Step 5: Add Flavorings (Optional)
For added depth of flavor, stir in the vanilla extract and ground cinnamon during the final few minutes of cooking. The vanilla adds a sweet, aromatic note, while the cinnamon brings a warm spice that complements the richness of the figs.
Step 6: Sterilize and Fill Jars
While the jam is cooking, sterilize your jars and lids by boiling them in water for 10 minutes. Once the jam is done, remove it from the heat and allow it to cool slightly. Use a ladle to spoon the hot fig jam into the sterilized jars, leaving about ¼ inch of space at the top. Wipe the rims of the jars with a clean cloth to ensure a proper seal.
Step 7: Seal and Store
Seal the jars tightly and let them cool to room temperature. If you plan to store the jam for an extended period, process the filled jars in a boiling water bath for 10 minutes to ensure a vacuum seal.
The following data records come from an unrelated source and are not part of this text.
-- ==== Sys2Proof/WellFormed.lean ====
section
/-! DEFINITION. Which terms of Instr a word of the machine can stand for: the exclusions of
30_encoding.md R106 and R109 and the ownership of I/O words by the special rows (section 4.11). -/

namespace Sys2Proof

/-- What the meaning of a word depends on besides the word (30_encoding.md R109): the MAP variant and
whether LEF mode is in force (user mode and the LEF bit of the current user, 46_map.md R311, R337). -/
structure DecodeCtx where
  mapKind : MapKind
  lef : Bool
  deriving DecidableEq, Repr

/-- LEF mode needs a MAP (30_encoding.md R109 (a)). -/
def DecodeCtx.lefMode (c : DecodeCtx) : Bool := c.mapKind != .none && c.lef

/-- A MAP is installed, so device 3 has its special rows. -/
def DecodeCtx.hasMap (c : DecodeCtx) : Bool := c.mapKind != .none

/-- No-load with never-skip is not an arithmetic/logical instruction (30_encoding.md R106). -/
def Alu.wf (f : Alu) : Bool := !(f.noLoad && f.skip == .never)

/-- The I/O words that belong to a special row of 30_encoding.md section 4.11 or to a device row are
not the general row's; the operand is the special rows' claim on the word. -/
def ioFree (c : DecodeCtx) (owned : Bool) : Bool := !c.lefMode && !owned

/-- Device 3 owns a data transfer with F omitted when a MAP is installed (46_map.md R327). -/
def mapOwns (c : DecodeCtx) (f : IoF) (dev : BitVec 6) : Bool := c.hasMap && dev == 3 && f == .none

/-- Well-formed: some word decodes to the term in the given context. -/
def Instr.wf (c : DecodeCtx) : Instr → Bool
  | .com f => f.wf
  | .neg f => f.wf
  | .mov f => f.wf
  | .inc f => f.wf
  | .adc f => f.wf
  | .sub f => f.wf
  | .add f => f.wf
  | .and f => f.wf
  | .lef _ _ => c.lefMode
  | .lmp200 => c.mapKind == .map200
  | .lmp230 => c.mapKind == .map230
  | .nio ac f dev => ioFree c ((dev == 0o77 && ac == .a0 && (f == .start || f == .clear))
      || (c.hasMap && dev == 3 && ac == .a0 && f == .pulse))
  | .dia _ f dev => ioFree c (dev == 0o77 || dev == 2 || mapOwns c f dev)
  | .doa _ f dev => ioFree c (dev == 2 || dev == 0o14 || (dev == 1 && f == .none) || mapOwns c f dev)
  | .dib _ _ dev => ioFree c (dev == 0o77 || dev == 2)
  | .dob _ f dev => ioFree c (dev == 0o77 || (dev == 1 && f == .none) || mapOwns c f dev)
  | .dic _ f dev => ioFree c (dev == 0o77 || mapOwns c f dev)
  | .doc _ f dev => ioFree c (dev == 0o77 || (dev == 1 && f == .none) || mapOwns c f dev)
  | .skp ac _ dev => ioFree c (dev == 0o77 && ac == .a0)
  | .inta ac f => ioFree c (ac == .a0 && f == .pulse)
  | .inten | .intds | .reads _ _ | .msko _ _ | .iorst _ _ | .halt _ _ | .skpCpu _ | .vct _ _ => ioFree c false
  | .doaMap200 _ | .dobMap200 _ | .docMap200 _ | .diaMap200 _ | .dicMap200 _ | .niopMap200 =>
      c.mapKind == .map200 && !c.lef
  | .doaMap230 _ | .dobMap230 _ | .docMap230 _ | .diaMap230 _ | .dicMap230 _ | .niopMap230 =>
      c.mapKind == .map230 && !c.lef
  | .doaWcs _ | .dobWcs _ | .docWcs _ | .doaErcc _ _ | .diaErcc _ _ | .dibErcc _ _ | .doaRtc _ _ => ioFree c false
  | .jmp _ | .jsr _ | .isz _ | .dsz _ | .lda _ _ | .sta _ _ | .ejmp _ | .ejsr _ | .eisz _ | .edsz _ | .pshj _
  | .elda _ _ | .esta _ _ | .elef _ _ | .dspa _ _ | .eldb _ _ _ | .estb _ _ _ | .adi _ _ | .sbi _ _
  | .hxl _ _ | .hxr _ _ | .dhxl _ _ | .dhxr _ _ | .dad _ _ | .dsb _ _ | .ior _ _ | .xor _ _ | .anc _ _
  | .xch _ _ | .sgt _ _ | .sge _ _ | .lsh _ _ | .dlsh _ _ | .bto _ _ | .btz _ _ | .szb _ _ | .szbo _ _
  | .lob _ _ | .lrb _ _ | .cob _ _ | .ldb _ _ | .stb _ _ | .psh _ _ | .pop _ _ | .syc _ _ | .clm _ _
  | .snb _ _ | .msp _ | .xct _ | .hlv _ | .iori _ _ | .xori _ _ | .andi _ _ | .addi _ _ | .pshr | .popb
  | .bam | .popj | .rtn | .blm | .divx | .mul | .muls | .div | .divs | .rstr | .save _ | .xop _ _ _
  | .xop1 _ _ _ | .fas _ _ | .fad _ _ | .fss _ _ | .fsd _ _ | .fms _ _ | .fmd _ _ | .fds _ _ | .fdd _ _
  | .fcmp _ _ | .fmov _ _ | .fams _ _ | .famd _ _ | .fsms _ _ | .fsmd _ _ | .fmms _ _ | .fmmd _ _ | .fdms _ _
  | .fdmd _ _ | .flds _ _ | .fldd _ _ | .fsts _ _ | .fstd _ _ | .flmd _ _ | .ffmd _ _ | .flas _ _ | .ffas _ _
  | .fnom _ | .frh _ | .fab _ | .fneg _ | .fscal _ | .fexp _ | .fint _ | .fhlv _ | .fsst _ | .flst _ | .fte
  | .ftd | .fcle | .fpsh | .fpop | .fns | .fsa | .fseq | .fsne | .fslt | .fsge | .fsle | .fsgt | .fsnm
  | .fsnd | .fsnu | .fsnud | .fsno | .fsnod | .fsnuo | .fsner | .ldi _ | .sti _ | .ldix | .stix | .cmv | .cmp
  | .ctr | .cmt | .edit | .lsn => true

end Sys2Proof
end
Once sealed, the fig jam can be stored in a cool, dark place for up to a year. After opening, keep the jam refrigerated and consume it within a few weeks.
Serving Suggestions
Fig jam is incredibly versatile. Spread it on toast, use it as a topping for yogurt, or pair it with soft cheeses like brie or goat cheese. You can even use it as a glaze for roasted meats or as a filling for baked goods.
Enjoy this homemade fig jam, bursting with natural sweetness and deep flavor!